Oh God. Oh no. She was lying. She had to be.

Please, be lying.

Then the picture. Alan, tied to a bed. His bare stomach sliced up, the blood dry, but the cuts on it forming unmistakable words:

TILL DEATH DO US PART

My legs stopped supporting me and I fell onto my ass. I kept staring at Alan-poor Alan-and thinking about that last awful argument I’d had with him. It was my fault he’d been grabbed by the monster. My fault he was in this mess. The very thing he’d been preaching at me all these years had come true.

Another text came. I opened it, trembling hands barely able to hold on to the phone.

HE DIES IN TWO HOURS.

Two? That wasn’t right. That had to be a mistake. Alan lived in Iowa. A three-hour drive from here.

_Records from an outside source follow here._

-- ==== Sys2Proof/Tests/Slice0.lean ====
section
/-! SUPPORT. The model's own tests: the words of the opcode map written out, the refusals of WellFormed,
one-step tests whose expected results are the vectors V<n> of 95_test_vectors.md, and a witness for the
hypotheses of every statement. -/

namespace Sys2Proof.Tests

open Sys2Proof Sys2Proof.Machine

/-- The convention of 95_test_vectors.md section 3: the reset state, Running, `bytes` placed at `pc`. -/
def runningAt (pc : Nat) (bytes : List Byte) : State :=
  { State.reset with status := .running, pc := pc, mem := Memory.place [] pc bytes }

/-- The next state, or the state itself where there is none. -/
def nextOr (s : State) : Result → State
  | .next t => t
  | .fault _ => s
  | .refused _ => s

/-- The state after one step. -/
def stepped (s : State) : State := nextOr s (step s)

/-! ### Decoding: words written out from 30_encoding.md R55 and R60 -/

theorem test_decode_hlt : decode 0b00000001 0xFF 0xFF = .ok .hlt := by decide
theorem test_decode_ldi : decode 0b10000010 0 8 = .ok (.ldi 0 8) := by decide
theorem test_decode_prn : decode 0b01000111 2 0x99 = .ok (.prn 2) := by decide
theorem test_decode_mul : decode 0b10100010 0 1 = .ok (.mul 0 1) := by decide
theorem test_decode_add : decode 0b10100000 7 3 = .ok (.add 7 3) := by decide
theorem test_decode_push : decode 0b01000101 1 0xFF = .ok (.push 1) := by decide
theorem test_decode_pop : decode 0b01000110 9 0 = .ok (.pop 9) := by decide
theorem test_decode_call : decode 0b01010000 1 0 = .ok (.call 1) := by decide
theorem test_decode_ret : decode 0b00010001 8 8 = .ok .ret := by decide
/-- R58: 0x81 is not HLT, 0xA1 is not ADD. -/
theorem test_decode_neighbours_rejected :
    decode 0x81 0 0 = .error (.illegalOpcode 0x81) ∧ decode 0xA1 0 0 = .error (.illegalOpcode 0xA1) ∧
    decode 0x00 0 0 = .error (.illegalOpcode 0x00) := by decide
/-- The table's bit numbering: the second byte is bits 15 to 8 and the third bits 23 to 16. -/
theorem test_table_word_ldi : decodeTableWord 24 0x080082 = some (.ldi 0 8) := by decide
/-- Bits above `nbits` are zero. -/
theorem test_table_word_short : decodeTableWord 8 0xFFFF82 = some (.ldi 0 0) := by decide
theorem test_table_word_illegal : decodeTableWord 8 0x83 = none := by decide

/-! ### WellFormed refuses an index of 8 or more, once for each check (10_state.md R12) -/

theorem test_illformed_ldi : (Instr.ldi 8 0).wellFormed = false := by decide
theorem test_illformed_prn : (Instr.prn 8).wellFormed = false := by decide
theorem test_illformed_mul_dest : (Instr.mul 8 0).wellFormed = false := by decide
theorem test_illformed_mul_src : (Instr.mul 0 8).wellFormed = false := by decide
theorem test_illformed_add_dest : (Instr.add 255 7).wellFormed = false := by decide
theorem test_illformed_add_src : (Instr.add 7 255).wellFormed = false := by decide
theorem test_illformed_push : (Instr.push 8).wellFormed = false := by decide
theorem test_illformed_pop : (Instr.pop 8).wellFormed = false := by decide
theorem test_illformed_call : (Instr.call 8).wellFormed = false := by decide
theorem test_wellformed_ldi_any_immediate : (Instr.ldi 7 255).wellFormed = true := by decide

Alex wasn’t playing fair.

“That’s not fair,” I said, but it didn’t sound like me. “Two hours isn’t enough time. It’s not fair.”

“Jack?” Phin was standing over me, breathing hard, his hand on my head.

“Not fair.”

“What’s not fair?” He took the phone from me.

“I can’t save him in two hours. It’s not enough time.”

Phin looked at the text, pressed a few buttons. I stared beyond him, past the For Sale sign, past the field, to the horizon-that faint line where the brown earth met the gray sky, the great divider between heaven and earth. Except that there was no heaven. No hell either. But there didn’t need to be.